_Directions for this task:_ Find how many lines in this data contain the string "width". Respond with only that number.
----
-- ==== Sys2Proof/Machine/HostPorts.lean ====
section
/-! DEFINITION. Host ports and instances (13): quiesce and resume, dirty logging, function resets, removal, links, the control
page and the manager page (R258 to R277). -/

namespace Sys2Proof.Machine

def instIndex (i : Nat) : Nat := 0x2910 + i
def portIndex (p : Nat) : Nat := 0x2901 + p

/-- Instances of a port. -/
def portInstances (p : Nat) : List Nat := (List.range 32).map (fun k => 32 * p + k)

/-- The port exists: in x8 mode port B does not (R258). -/
def Dev.portExists (d : Dev) (p : Nat) : Bool := p == 0 || (p == 1 && d.getO 0x2900 0x02 == 0)

/-- An instance's state changes; the instances present are counted (2900h/08h): those that are not Absent. -/
def Dev.setInstState (d : Dev) (i st : Nat) : Dev :=
  let d := d.setO (instIndex i) 0x01 st
  d.setO 0x2900 0x08 ((List.range 64).filter (fun k => d.instState k != 0)).length

/-! ### Quiesce and resume (R274) -/

/-- Records of the audio inputs and record sinks that an instance owns, and that are not disabled. -/
def Dev.instAudio (d : Dev) (i : Nat) : List Nat :=
  ((List.range 32).filter (fun k => d.inOwner k == 0x40 + i && d.inp k 1 != 0)).map inIndex
    ++ ([8, 9, 10, 11].filter (fun s => d.sinkOwner s == 0x40 + i && d.snk s 1 != 0)).map sinkIndex

/-- Open DOMAIN transfers of an instance's window are discarded (R52); one of an image leaves the update Idle (R412). -/
def Dev.dropTransfers (d : Dev) (w : Nat) : Dev :=
  let mine (p : Nat × Option Transfer) : Bool := match p.2 with
    | some t => decide (t.path = .window w)
    | none => false
  let image := d.transfers.any (fun p => mine p && p.1 == objKey 0x3300 6)
  let d := { d with transfers := d.transfers.filter (fun p => !(mine p)) }
  if image && d.getO 0x3300 8 == 1 then d.setO 0x3300 8 0 else d

/-- The steps of a quiesce: rings, window, audio units, touch reports (these by the instance's state alone). -/
def Dev.quiesceSteps (d : Dev) (i : Nat) : Dev :=
  let on := (List.range 8).filter (fun r => d.ringObj i r 0 == 1)
  let audio := d.instAudio i
  let d := d.setInst i { d.inst i with quiesceAt := d.clock.ns, reEnable := on, audio := audio }
  let d := on.foldl (fun d r => d.ringDisable i r) d
  let d := audio.foldl (fun d k => (d.setO k 2 0).disableAudio k) d
  (d.dropTransfers (64 + i)).withdrawInstance i

/-- Every step of a quiesce has ended. -/
def Dev.quiesced (d : Dev) (i : Nat) : Bool :=
  (List.range 8).all (fun r => d.ringState i r == 0) && (d.inst i).audio.all (fun k => d.getO k 1 == 0)

/-- A quiesce command on an instance. -/
def Dev.startQuiesce (d : Dev) (i : Nat) : Dev := (d.quiesceSteps i).setInstState i 2

/-- A resume command: rings and audio units that the quiesce stopped are enabled again, and deliveries are made. -/
def Dev.resumeInstance (d : Dev) (i : Nat) : Dev :=
  let x := d.inst i
  let d := (d.setInst i { x with reEnable := [], audio := [] }).setInstState i 1
  let d := x.reEnable.foldl (fun d r => d.ringEnable i r) d
  let d := x.audio.foldl (fun d k => (d.setO k 2 1).enableAudio k) d
  d.offerAll (0x40 + i)

/-! ### The manager page (Table 13-4) -/

def Dev.page (d : Dev) (p : Nat) : ManagerPage := tabGet {} d.host.pages p
def Dev.setPage (d : Dev) (p : Nat) (x : ManagerPage) : Dev :=
  { d with host := { d.host with pages := tabSet {} d.host.pages p x } }

/-- A command of the manager page: the PF of the instance's port sends it. -/
def managerOf (who : Init) (i : Nat) : Bool := who == .host (32 * instPort i)

/-- A manager command ends with a result. -/
def Dev.mgrResult (d : Dev) (p v : Nat) : Dev := d.setPage p { d.page p with busy := none, result := v }

/-- A write of MGR_SELECT: a TLP, which selects a function of its port. -/
def Dev.selected (d : Dev) (p fn : Nat) : Dev := let d := d.linkUse p; d.setPage p { d.page p with select := fn }

/-- A write of MGR_SELECT and one of MGR_CMD, the latter ignored while BUSY = 1: the command on the function selected, which must
be there. -/
def Dev.manager (d : Dev) (p fn : Nat) (f : Nat → Dev → Dev) : Dev :=
  let i := 32 * p + fn
  if !(p < 2 && fn < 32 && d.barOpen (32 * p)) then d
  else
    let d := d.selected p fn
    if (d.page p).busy.isSome then d
    else if d.instState i = 0 then d.mgrResult p 2
    else f i d

/-- Quiesce by the manager: BUSY until the function is Quiesced (DESIGN CHOICE, assumption log 44: R274 and Table 13-4 do not say
how long it is 1). -/
def Dev.mgrQuiesce (p fn i : Nat) (d : Dev) : Dev :=
  if d.instState i ≠ 1 then d.mgrResult p 1
  else let d := d.startQuiesce i; d.setPage p { d.page p with busy := some fn }

/-- Resume by the manager. -/
def Dev.mgrResume (p i : Nat) (d : Dev) : Dev :=
  if d.instState i ≠ 3 ∨ (d.inst i).d3hot then d.mgrResult p 1 else (d.resumeInstance i).mgrResult p 0

/-- A quiesce that the manager waits for is over. -/
def Dev.mgrDone (d : Dev) (i : Nat) : Dev :=
  if (d.page (instPort i)).busy = some (i % 32) then d.mgrResult (instPort i) 0 else d

/-- Quiesce or resume by the island's command object: `from_` is the state it needs. -/
def Dev.instCommand (d : Dev) (who : Init) (i value from_ : Nat) (f : Dev → Dev) : Dev :=
  d.request who (instIndex i) 0x04 (numData (instIndex i) 0x04 value)
    (fun d => if d.instState i ≠ from_ ∨ (d.inst i).d3hot then .error abortState else .ok (f d))

/-! ### Dirty logging (R276, R277) -/

/-- Settings are valid: aligned, a legal number of pages, and bitmaps that do not overlap. -/
def settingsOk (x : DirtySettings) : Bool :=
  x.map0 % 4096 == 0 && x.map1 % 4096 == 0 && x.base % 4096 == 0
    && x.pages % 8 == 0 && 8 ≤ x.pages && x.pages ≤ 2 ^ 31
    && x.map0 + x.pages / 8 ≤ 2 ^ 64 && x.map1 + x.pages / 8 ≤ 2 ^ 64
    && (x.map0 + x.pages / 8 ≤ x.map1 || x.map1 + x.pages / 8 ≤ x.map0)

/-- Start dirty log: the registers take the settings; a valid start makes bitmap 0 active and clears OVERRUN. -/
def Dev.startLog (x : DirtySettings) (i : Nat) (d : Dev) : Dev :=
  let l := { (d.inst i).log with map0 := x.map0, map1 := x.map1, base := x.base, pages := x.pages }
  if settingsOk x then (d.setLog i { l with active := 0, overrun := false, logging := true }).mgrResult (instPort i) 0
  else (d.setLog i l).mgrResult (instPort i) 3

/-- The settings as DL_MAP0, DL_MAP1, DL_BASE and DL_PAGES hold them. -/
def DirtyLog.settings (l : DirtyLog) : DirtySettings := { map0 := l.map0, map1 := l.map1, base := l.base, pages := l.pages }

/-- A harvest: the other bitmap becomes active, and the count increments. Marks are written as they are made, so all of them
are in the bitmap that was active. -/
def Dev.harvestLog (d : Dev) (i : Nat) : Dev :=
  let l := (d.inst i).log
  (d.setLog i { l with active := 1 - l.active % 2, count := (l.count + 1) % 65536 }).count (instIndex i) 0x0E

/-- A harvest or a stop: only while logging is on. -/
def Dev.logCommand (stop : Bool) (i : Nat) (d : Dev) : Dev :=
  if !(d.inst i).log.logging then d.mgrResult (instPort i) 1
  else
    let d := d.harvestLog i
    (if stop then d.setLog i { (d.inst i).log with logging := false } else d).mgrResult (instPort i) 0

/-- A write of MGR_CMD (Table 13-4); a value that it does not list does nothing. -/
def Dev.mgrCmd (d : Dev) (p v : Nat) : Dev :=
  let fn := (d.page p).select
  d.manager p fn (fun i d =>
    match v with
    | 1 => d.mgrQuiesce p fn i
    | 2 => d.mgrResume p i
    | 3 => d.startLog (d.inst i).log.settings i
    | 4 => d.logCommand true i
    | 5 => d.logCommand false i
    | _ => d)

/-! ### Resets and removal (R271, R274, R275) -/

/-- Functions that a reset of a function affects: a PF takes every VF of its port with it. -/
def affected (i : Nat) : List Nat := if i % 32 = 0 then portInstances (instPort i) else [i]

/-- Every function of a list is Quiesced or Absent. -/
def Dev.mayReset (d : Dev) (l : List Nat) : Bool := l.all (fun k => d.instState k == 3 || d.instState k == 0)

/-- A reset is refused: FLR_REFUSED and the tallies of the functions that are in the way, and an event. -/
def Dev.refuseReset (d : Dev) (i : Nat) (l : List Nat) : Dev :=
  let bad := l.filter (fun k => d.instState k != 3 && d.instState k != 0)
  let d := bad.foldl (fun d k => (d.setInst k { d.inst k with flrRefused := true }).count (instIndex k) 0x08) d
  (d.count 0x2900 0x09).log 0x4A 0x1802 (0x40 + i) 0xFF [i]

/-- The functions of a list that are Quiesced go to Resetting: deliveries are cleared (R312). -/
def Dev.startReset (d : Dev) (l : List Nat) : Dev :=
  (l.filter (fun k => d.instState k == 3)).foldl (fun d k => (d.setInstState k 4).clearInstance k) d

/-- What a reset puts back at its default (Table 13-8): rings, window, pages, MSI-X table, dirty log and ring set record. -/
def Dev.instDefaults (d : Dev) (i : Nat) : Dev :=
  let d := (List.range 8).foldl (fun d r =>
    let d := (d.ring i r).records.foldl (fun d p => if p.2 = 0 then d else d.regFree (p.2 - 1)) d
    d.setRing i r {}) d
  let d := ((d.clearIndex (ringIndex i) []).setWindow (64 + i) {}).dropTransfers (64 + i)
  let d := (d.setInst i {}).setLog i {}
  let d := if i % 32 = 0 then d.setPage (instPort i) {} else d
  (d.setO (instIndex i) 0x06 0).clearInstance i

/-- Every item that a block holds passes through `f`. -/
def Dev.mapItems (d : Dev) (f : Item → Item) : Dev :=
  let q (x : GpuQueue) : GpuQueue := { x with jobs := x.jobs.map (fun j => { j with item := f j.item }) }
  { d with
    comp := { d.comp with commits := d.comp.commits.map (fun c => { c with item := f c.item }) }
    copy := d.copy.map (fun p => (p.1, { p.2 with jobs := p.2.jobs.map (fun j => { j with item := f j.item }) }))
    gpu := { d.gpu with
      parts := d.gpu.parts.map (fun p => (p.1, { p.2 with queues := p.2.queues.map (fun y => (y.1, q y.2)) }))
      waiting := d.gpu.waiting.map (fun c => { c with item := f c.item })
      cores := d.gpu.cores.map (fun p => (p.1, p.2.map (fun c => { c with item := f c.item }))) } }

/-- The Registry drops the entries of an owner whose instance is Detached (Table 20-4). -/
def Dev.dropEntries (d : Dev) (code : Nat) : Dev :=
  let d := d.mapItems (fun it => if it.code = code then { it with entry := none } else it)
  let d := (List.range 32).foldl (fun d k => if d.inOwner k = code then d.setAin k { d.ain k with entry := none } else d) d
  let d := (List.range 12).foldl (fun d k => if d.sinkOwner k = code then d.setSink k { d.sink k with entry := none } else d) d
  let d := (List.range 8).foldl (fun d r =>
    let x := d.ring (code - 0x40) r
    d.setRing (code - 0x40) r { x with entry := none, records := x.records.map (fun p => (p.1, 0)) }) d
  { d with registry := { d.registry with entries := d.registry.entries.filter (fun p => p.2.owner != code) } }.regCounted

/-- An instance is Detached: the quiesce steps run without the link. -/
def Dev.detach (d : Dev) (i : Nat) : Dev :=
  let st := d.instState i
  if 1 ≤ st ∧ st ≤ 4 then
    let d := ((d.dropEntries (0x40 + i)).setInstState i 5).setInst i { d.inst i with d3hot := false }
    (d.mgrDone i).quiesceSteps i
  else d

/-- A Detached instance has no taken item left: it is Absent, and its sources are cleared; the PF is Present again when its
link has come up meanwhile. -/
def Dev.detached (d : Dev) (i : Nat) : Dev :=
  let d := (List.range 8).foldl (fun d r => (d.setRingState i r 0).setRing i r {}) d
  let d := d.setInst i { d.inst i with reEnable := [], audio := [] }
  let d := (d.setInstState i 0).clearInstance i
  if i % 32 = 0 && tabGet false d.host.linked (instPort i) then d.setInstState i 1 else d

/-! ### Links (R258, R269, R275) -/

/-- The link of a port is up, at no more lanes than it has: four, or eight in x8 mode (R258). -/
def Dev.linkComesUp (d : Dev) (p speed width : Nat) : Dev :=
  if !(d.portExists p) || (if d.getO 0x2900 2 = 1 then 8 else 4) < width then d
  else
    let d := ((d.setO (portIndex p) 1 2).setO (portIndex p) 2 speed).setO (portIndex p) 3 width
    let d := { d with host := { d.host with linked := tabSet false d.host.linked p true, perst := tabSet false d.host.perst p true } }
    if d.instState (32 * p) = 0 then d.setInstState (32 * p) 1 else d

/-- DL_Down, hot reset or PERST#. -/
def Dev.linkGoesDown (d : Dev) (p : Nat) : Dev :=
  if !(tabGet false d.host.linked p) then d
  else
    let d := { d with host := { d.host with linked := tabSet false d.host.linked p false } }
    let d := ((((d.setO (portIndex p) 1 0).setO (portIndex p) 2 0).setO (portIndex p) 3 0).setO (portIndex p) 4 0).setO (portIndex p) 5 0
    (portInstances p).foldl (fun d i => d.detach i) (d.count (portIndex p) 9)

/-- An entry is re-issued under its ring stage; the result says whether the replay limit allows it. -/
def Dev.relayEntry (d : Dev) (e : Nat) : Bool × Dev :=
  let x := d.reg e
  if x.kind ≠ 4 && !d.regSealed && x.replays < d.getO 0x3000 0x05 then
    (true, (d.setReg e { x with generation := x.generation + 1, replays := x.replays + 1, replayed := true
                                issued := d.clock.ns }).count 0x3000 0x06)
  else (false, d.count 0x3000 0x07)

/-- A retrain without DL_Down (Table 20-5): block reads that were outstanding are made again, or complete with status 0022h;
the streams of the port's instances go on from their journaled positions. -/
def Dev.retrain (d : Dev) (p : Nat) : Dev :=
  let d := (d.count (portIndex p) 8).transientFault 0x1803 p
  let d := (portInstances p).foldl (fun d i => (List.range 8).foldl (fun d r =>
    match (d.ring i r).waiting, (d.ring i r).entry with
    | some b, some e =>
      let (again, d) := d.relayEntry e
      if again then d
      else
        let it := d.ringItem i r b
        (d.setRing i r { d.ring i r with waiting := none, entry := none }).completeItem it [] 0x22 0
    | _, _ => d) d) d
  let audio := d.registry.entries.filter (fun q => q.2.kind == 8 && 0x40 + 32 * p ≤ q.2.owner && q.2.owner < 0x60 + 32 * p)
  audio.foldl (fun d q => (d.relayEntry q.1).2) d

/-- An MSI-X write of the port waits to be issued. -/
def Dev.msixWaits (d : Dev) (p : Nat) : Bool :=
  (portInstances p).any (fun i => (List.range 64).any (fun v => !(d.vectorBlocked i v) && !(d.vectorSources i v).isEmpty))

/-- A port idle for its L1 entry delay: every held source of its instances is released first, and while MSI-X writes follow from
that the link stays in L0 (R309); else it enters L1, or the substate that its partner's control gives (3 L1, 4 L1.1, 5 L1.2). -/
def Dev.enterL1 (d : Dev) (p state : Nat) : Dev :=
  let st := d.getO (portIndex p) 1
  if st < 2 ∨ 5 < st ∨ state < 3 ∨ 5 < state then d
  else if st = 2 then
    let d := ((portInstances p).filter (fun i => d.instState i == 1)).foldl (fun d i => d.releaseAll (0x40 + i)) d
    if d.msixWaits p then d else (d.setO (portIndex p) 1 state).count (portIndex p) 0x0A
  else d.setO (portIndex p) 1 state

/-! ### The control page (Table 13-3) -/

/-- A write of IDLE_HINT: setting it releases every held source of the instance. -/
def Dev.idleHint (d : Dev) (i value : Nat) : Dev :=
  let d := (d.linkUse (instPort i)).setO (instIndex i) 0x06 (value % 2)
  if value % 2 = 1 then d.releaseAll (0x40 + i) else d

/-- A read of TIME_LO latches the high half. -/
def Dev.latchTime (d : Dev) (i : Nat) : Dev :=
  (d.linkUse (instPort i)).setInst i { d.inst i with timeHi := d.clock.ns / 2 ^ 32 }

/-! ### The meanings -/

/-- IDLE_HINT (R270): setting it releases every held source of the instance. -/
def execIdleHint (inst value : Nat) (s : State) : Host.Outcome State Fault Refusal :=
  act (onUnit inst 64 (fun d =>
    if d.barOpen inst then d.idleHint inst value else d)) s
----
_Written response:_ 3